■ **WHAT THIS TASK INVOLVES**:
What do the entries below say? Restate them word for word.

■ **SUPPLIED INFORMATION**:
-- ==== Sys2Proof/Laws/Bits.lean ====
section
/-! SUPPORT. Lemmas of bit sequences, packing and byte order (spec/00_scope.md R11 to R17). -/

namespace Sys2Proof.Laws

open Sys2Proof.Machine

theorem length_bits8 (b : Byte) : (bits8 b).length = 8 := rfl

/-- Bit `7 - k` of the byte of a sequence is bit `k` of the sequence. -/
theorem getLsbD_byteOfBits (s : List Bool) {k : Nat} (h : k < 8) :
    (byteOfBits s).getLsbD (7 - k) = s.getD k false := by
  have key : ∀ c0 c1 c2 c3 c4 c5 c6 c7 : Bool, ∀ k < 8,
      (((bitByte c0 <<< 7) ||| (bitByte c1 <<< 6) ||| (bitByte c2 <<< 5) ||| (bitByte c3 <<< 4) |||
        (bitByte c4 <<< 3) ||| (bitByte c5 <<< 2) ||| (bitByte c6 <<< 1) ||| bitByte c7 : Byte)).getLsbD
        (7 - k) = [c0, c1, c2, c3, c4, c5, c6, c7].getD k false := by decide
  rw [byteOfBits, key _ _ _ _ _ _ _ _ k h]
  have : k = 0 ∨ k = 1 ∨ k = 2 ∨ k = 3 ∨ k = 4 ∨ k = 5 ∨ k = 6 ∨ k = 7 := by omega
  rcases this with rfl | rfl | rfl | rfl | rfl | rfl | rfl | rfl <;> rfl

/-- The byte of eight bits gives the bits back. -/
theorem bits8_byteOfBits (s : List Bool) (h : s.length = 8) : bits8 (byteOfBits s) = s := by
  match s, h with
  | [c0, c1, c2, c3, c4, c5, c6, c7], _ =>
    cases c0 <;> cases c1 <;> cases c2 <;> cases c3 <;> cases c4 <;> cases c5 <;> cases c6 <;>
      cases c7 <;> rfl

theorem byteOfBits_bits8 (b : Byte) : byteOfBits (bits8 b) = b := by
  revert b; decide

theorem byteOfBits_append (s t : List Bool) (h : s.length = 8) :
    byteOfBits (s ++ t) = byteOfBits s := by
  match s, h with
  | [c0, c1, c2, c3, c4, c5, c6, c7], _ => rfl

theorem byteOfBits_take (s : List Bool) : byteOfBits (s.take 8) = byteOfBits s := by
  simp only [byteOfBits, List.getD_eq_getElem?_getD, List.getElem?_take]
  simp

/-- The bits of the last, partly filled byte start with the sequence. -/
theorem take_bits8_byteOfBits (s : List Bool) (h : s.length ≤ 8) :
    (bits8 (byteOfBits s)).take s.length = s := by
  apply List.ext_getElem
  · simp [length_bits8]; omega
  · intro i h1 h2
    have hi : i < 8 := by omega
    have := getLsbD_byteOfBits s hi
    rw [List.getElem_take]
    rw [List.getD_eq_getElem _ _ h2] at this
    rw [← this]
    have hc : i = 0 ∨ i = 1 ∨ i = 2 ∨ i = 3 ∨ i = 4 ∨ i = 5 ∨ i = 6 ∨ i = 7 := by omega
    rcases hc with rfl | rfl | rfl | rfl | rfl | rfl | rfl | rfl <;> rfl

@[simp] theorem length_packBytes (n : Nat) (s : List Bool) : (packBytes n s).length = n := by
  induction n generalizing s with
  | zero => rfl
  | succ n ih => simp [packBytes, ih]

@[simp] theorem length_pack (s : List Bool) : (pack s).length = ceil8 s.length :=
  length_packBytes _ _

theorem getD_packBytes (n : Nat) (s : List Bool) {j : Nat} (h : j < n) :
    (packBytes n s).getD j 0 = byteOfBits (s.drop (8 * j)) := by
  induction n generalizing s j with
  | zero => omega
  | succ n ih =>
    cases j with
    | zero => simp [packBytes, byteOfBits_take]
    | succ j =>
      rw [packBytes, List.getD_cons_succ, ih _ (by omega), List.drop_drop]
      congr 2
      omega

/-- Where `pack` puts each bit, and the zeros after the last (R14). -/
theorem getLsbD_pack (s : List Bool) {j k : Nat} (hj : j < ceil8 s.length) (hk : k < 8) :
    ((pack s).getD j 0).getLsbD (7 - k) = s.getD (8 * j + k) false := by
  rw [pack, getD_packBytes _ _ hj, getLsbD_byteOfBits _ hk]
  simp [List.getD_eq_getElem?_getD, List.getElem?_drop]

theorem flatMap_bits8_packBytes (n : Nat) (s : List Bool) (h : s.length ≤ 8 * n) :
    ((packBytes n s).flatMap bits8).take s.length = s := by
  induction n generalizing s with
  | zero =>
    have : s = [] := List.eq_nil_of_length_eq_zero (by omega)
    subst this; rfl
  | succ n ih =>
    rw [packBytes, List.flatMap_cons]
    by_cases hs : 8 ≤ s.length
    · have h8 : (s.take 8).length = 8 := by simp [hs]
      rw [bits8_byteOfBits _ h8, List.take_append, h8]
      have := ih (s.drop 8) (by simp; omega)
      rw [List.length_drop] at this
      rw [this, List.take_take, Nat.min_eq_right hs, List.take_append_drop]
    · have h8 : s.take 8 = s := List.take_of_length_le (by omega)
      rw [h8, List.take_append_of_le_length (by rw [length_bits8]; omega),
        take_bits8_byteOfBits _ (by omega)]

/-- `unpack` is the inverse of `pack` (R14). -/
theorem unpack_pack (s : List Bool) : unpack (pack s) s.length = s :=
  flatMap_bits8_packBytes _ _ (by unfold ceil8; omega)

theorem length_flatMap_bits8 (bs : List Byte) : (bs.flatMap bits8).length = 8 * bs.length := by
  induction bs with
  | nil => rfl
  | cons b bs ih => simp [length_bits8, ih]; omega

/-- All the bits of the packed bytes: the sequence, then padding. -/
theorem unpack_pack_all (s : List Bool) :
    ∃ pad, unpack (pack s) (8 * (pack s).length) = s ++ pad := by
  refine ⟨((pack s).flatMap bits8).drop s.length, ?_⟩
  have h := unpack_pack s
  rw [unpack] at h
  rw [unpack, List.take_of_length_le (by rw [length_flatMap_bits8])]
  exact (List.take_append_drop s.length _).symm.trans (by rw [h])

theorem wordByte_toNat (w : Word) (k : Nat) : (wordByte w k).toNat = w.toNat / 2 ^ (8 * k) % 256 := by
  simp [wordByte, BitVec.extractLsb'_toNat, Nat.shiftRight_eq_div_pow]

theorem le32_toNat (a b c d : Byte) :
    (le32 a b c d).toNat = a.toNat + 2 ^ 8 * b.toNat + 2 ^ 16 * c.toNat + 2 ^ 24 * d.toNat := by
  have hb := b.isLt; have ha := a.isLt; have hc := c.isLt
  simp only [le32, BitVec.toNat_append]
  have or_add : ∀ x y : Nat, y < 2 ^ 8 → x <<< 8 ||| y = 2 ^ 8 * x + y := fun x y hy => by
    rw [Nat.shiftLeft_eq, Nat.mul_comm, Nat.two_pow_add_eq_or_of_lt hy]
  rw [or_add _ _ hc, or_add _ _ hb, or_add _ _ ha]
  omega

/-- Splitting a word into bytes and assembling them gives the word (R17). -/
theorem le32_wordByte (w : Word) :
    le32 (wordByte w 0) (wordByte w 1) (wordByte w 2) (wordByte w 3) = w := by
  apply BitVec.eq_of_toNat_eq
  rw [le32_toNat, wordByte_toNat, wordByte_toNat, wordByte_toNat, wordByte_toNat]
  have := w.isLt
  omega

end Sys2Proof.Laws
end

■ **ANSWER TO THE PROBLEM**:
-- ==== Sys2Proof/Laws/Bits.lean ====
section
/-! SUPPORT. Lemmas of bit sequences, packing and byte order (spec/00_scope.md R11 to R17). -/

namespace Sys2Proof.Laws

open Sys2Proof.Machine

theorem length_bits8 (b : Byte) : (bits8 b).length = 8 := rfl

/-- Bit `7 - k` of the byte of a sequence is bit `k` of the sequence. -/
theorem getLsbD_byteOfBits (s : List Bool) {k : Nat} (h : k < 8) :
    (byteOfBits s).getLsbD (7 - k) = s.getD k false := by
  have key : ∀ c0 c1 c2 c3 c4 c5 c6 c7 : Bool, ∀ k < 8,
      (((bitByte c0 <<< 7) ||| (bitByte c1 <<< 6) ||| (bitByte c2 <<< 5) ||| (bitByte c3 <<< 4) |||
        (bitByte c4 <<< 3) ||| (bitByte c5 <<< 2) ||| (bitByte c6 <<< 1) ||| bitByte c7 : Byte)).getLsbD
        (7 - k) = [c0, c1, c2, c3, c4, c5, c6, c7].getD k false := by decide
  rw [byteOfBits, key _ _ _ _ _ _ _ _ k h]
  have : k = 0 ∨ k = 1 ∨ k = 2 ∨ k = 3 ∨ k = 4 ∨ k = 5 ∨ k = 6 ∨ k = 7 := by omega
  rcases this with rfl | rfl | rfl | rfl | rfl | rfl | rfl | rfl <;> rfl

/-- The byte of eight bits gives the bits back. -/
theorem bits8_byteOfBits (s : List Bool) (h : s.length = 8) : bits8 (byteOfBits s) = s := by
  match s, h with
  | [c0, c1, c2, c3, c4, c5, c6, c7], _ =>
    cases c0 <;> cases c1 <;> cases c2 <;> cases c3 <;> cases c4 <;> cases c5 <;> cases c6 <;>
      cases c7 <;> rfl

theorem byteOfBits_bits8 (b : Byte) : byteOfBits (bits8 b) = b := by
  revert b; decide

theorem byteOfBits_append (s t : List Bool) (h : s.length = 8) :
    byteOfBits (s ++ t) = byteOfBits s := by
  match s, h with
  | [c0, c1, c2, c3, c4, c5, c6, c7], _ => rfl

theorem byteOfBits_take (s : List Bool) : byteOfBits (s.take 8) = byteOfBits s := by
  simp only [byteOfBits, List.getD_eq_getElem?_getD, List.getElem?_take]
  simp

/-- The bits of the last, partly filled byte start with the sequence. -/
theorem take_bits8_byteOfBits (s : List Bool) (h : s.length ≤ 8) :
    (bits8 (byteOfBits s)).take s.length = s := by
  apply List.ext_getElem
  · simp [length_bits8]; omega
  · intro i h1 h2
    have hi : i < 8 := by omega
    have := getLsbD_byteOfBits s hi
    rw [List.getElem_take]
    rw [List.getD_eq_getElem _ _ h2] at this
    rw [← this]
    have hc : i = 0 ∨ i = 1 ∨ i = 2 ∨ i = 3 ∨ i = 4 ∨ i = 5 ∨ i = 6 ∨ i = 7 := by omega
    rcases hc with rfl | rfl | rfl | rfl | rfl | rfl | rfl | rfl <;> rfl

@[simp] theorem length_packBytes (n : Nat) (s : List Bool) : (packBytes n s).length = n := by
  induction n generalizing s with
  | zero => rfl
  | succ n ih => simp [packBytes, ih]

@[simp] theorem length_pack (s : List Bool) : (pack s).length = ceil8 s.length :=
  length_packBytes _ _

theorem getD_packBytes (n : Nat) (s : List Bool) {j : Nat} (h : j < n) :
    (packBytes n s).getD j 0 = byteOfBits (s.drop (8 * j)) := by
  induction n generalizing s j with
  | zero => omega
  | succ n ih =>
    cases j with
    | zero => simp [packBytes, byteOfBits_take]
    | succ j =>
      rw [packBytes, List.getD_cons_succ, ih _ (by omega), List.drop_drop]
      congr 2
      omega

/-- Where `pack` puts each bit, and the zeros after the last (R14). -/
theorem getLsbD_pack (s : List Bool) {j k : Nat} (hj : j < ceil8 s.length) (hk : k < 8) :
    ((pack s).getD j 0).getLsbD (7 - k) = s.getD (8 * j + k) false := by
  rw [pack, getD_packBytes _ _ hj, getLsbD_byteOfBits _ hk]
  simp [List.getD_eq_getElem?_getD, List.getElem?_drop]

theorem flatMap_bits8_packBytes (n : Nat) (s : List Bool) (h : s.length ≤ 8 * n) :
    ((packBytes n s).flatMap bits8).take s.length = s := by
  induction n generalizing s with
  | zero =>
    have : s = [] := List.eq_nil_of_length_eq_zero (by omega)
    subst this; rfl
  | succ n ih =>
    rw [packBytes, List.flatMap_cons]
    by_cases hs : 8 ≤ s.length
    · have h8 : (s.take 8).length = 8 := by simp [hs]
      rw [bits8_byteOfBits _ h8, List.take_append, h8]
      have := ih (s.drop 8) (by simp; omega)
      rw [List.length_drop] at this
      rw [this, List.take_take, Nat.min_eq_right hs, List.take_append_drop]
    · have h8 : s.take 8 = s := List.take_of_length_le (by omega)
      rw [h8, List.take_append_of_le_length (by rw [length_bits8]; omega),
        take_bits8_byteOfBits _ (by omega)]

/-- `unpack` is the inverse of `pack` (R14). -/
theorem unpack_pack (s : List Bool) : unpack (pack s) s.length = s :=
  flatMap_bits8_packBytes _ _ (by unfold ceil8; omega)

theorem length_flatMap_bits8 (bs : List Byte) : (bs.flatMap bits8).length = 8 * bs.length := by
  induction bs with
  | nil => rfl
  | cons b bs ih => simp [length_bits8, ih]; omega

/-- All the bits of the packed bytes: the sequence, then padding. -/
theorem unpack_pack_all (s : List Bool) :
    ∃ pad, unpack (pack s) (8 * (pack s).length) = s ++ pad := by
  refine ⟨((pack s).flatMap bits8).drop s.length, ?_⟩
  have h := unpack_pack s
  rw [unpack] at h
  rw [unpack, List.take_of_length_le (by rw [length_flatMap_bits8])]
  exact (List.take_append_drop s.length _).symm.trans (by rw [h])

theorem wordByte_toNat (w : Word) (k : Nat) : (wordByte w k).toNat = w.toNat / 2 ^ (8 * k) % 256 := by
  simp [wordByte, BitVec.extractLsb'_toNat, Nat.shiftRight_eq_div_pow]

theorem le32_toNat (a b c d : Byte) :
    (le32 a b c d).toNat = a.toNat + 2 ^ 8 * b.toNat + 2 ^ 16 * c.toNat + 2 ^ 24 * d.toNat := by
  have hb := b.isLt; have ha := a.isLt; have hc := c.isLt
  simp only [le32, BitVec.toNat_append]
  have or_add : ∀ x y : Nat, y < 2 ^ 8 → x <<< 8 ||| y = 2 ^ 8 * x + y := fun x y hy => by
    rw [Nat.shiftLeft_eq, Nat.mul_comm, Nat.two_pow_add_eq_or_of_lt hy]
  rw [or_add _ _ hc, or_add _ _ hb, or_add _ _ ha]
  omega

/-- Splitting a word into bytes and assembling them gives the word (R17). -/
theorem le32_wordByte (w : Word) :
    le32 (wordByte w 0) (wordByte w 1) (wordByte w 2) (wordByte w 3) = w := by
  apply BitVec.eq_of_toNat_eq
  rw [le32_toNat, wordByte_toNat, wordByte_toNat, wordByte_toNat, wordByte_toNat]
  have := w.isLt
  omega

end Sys2Proof.Laws
end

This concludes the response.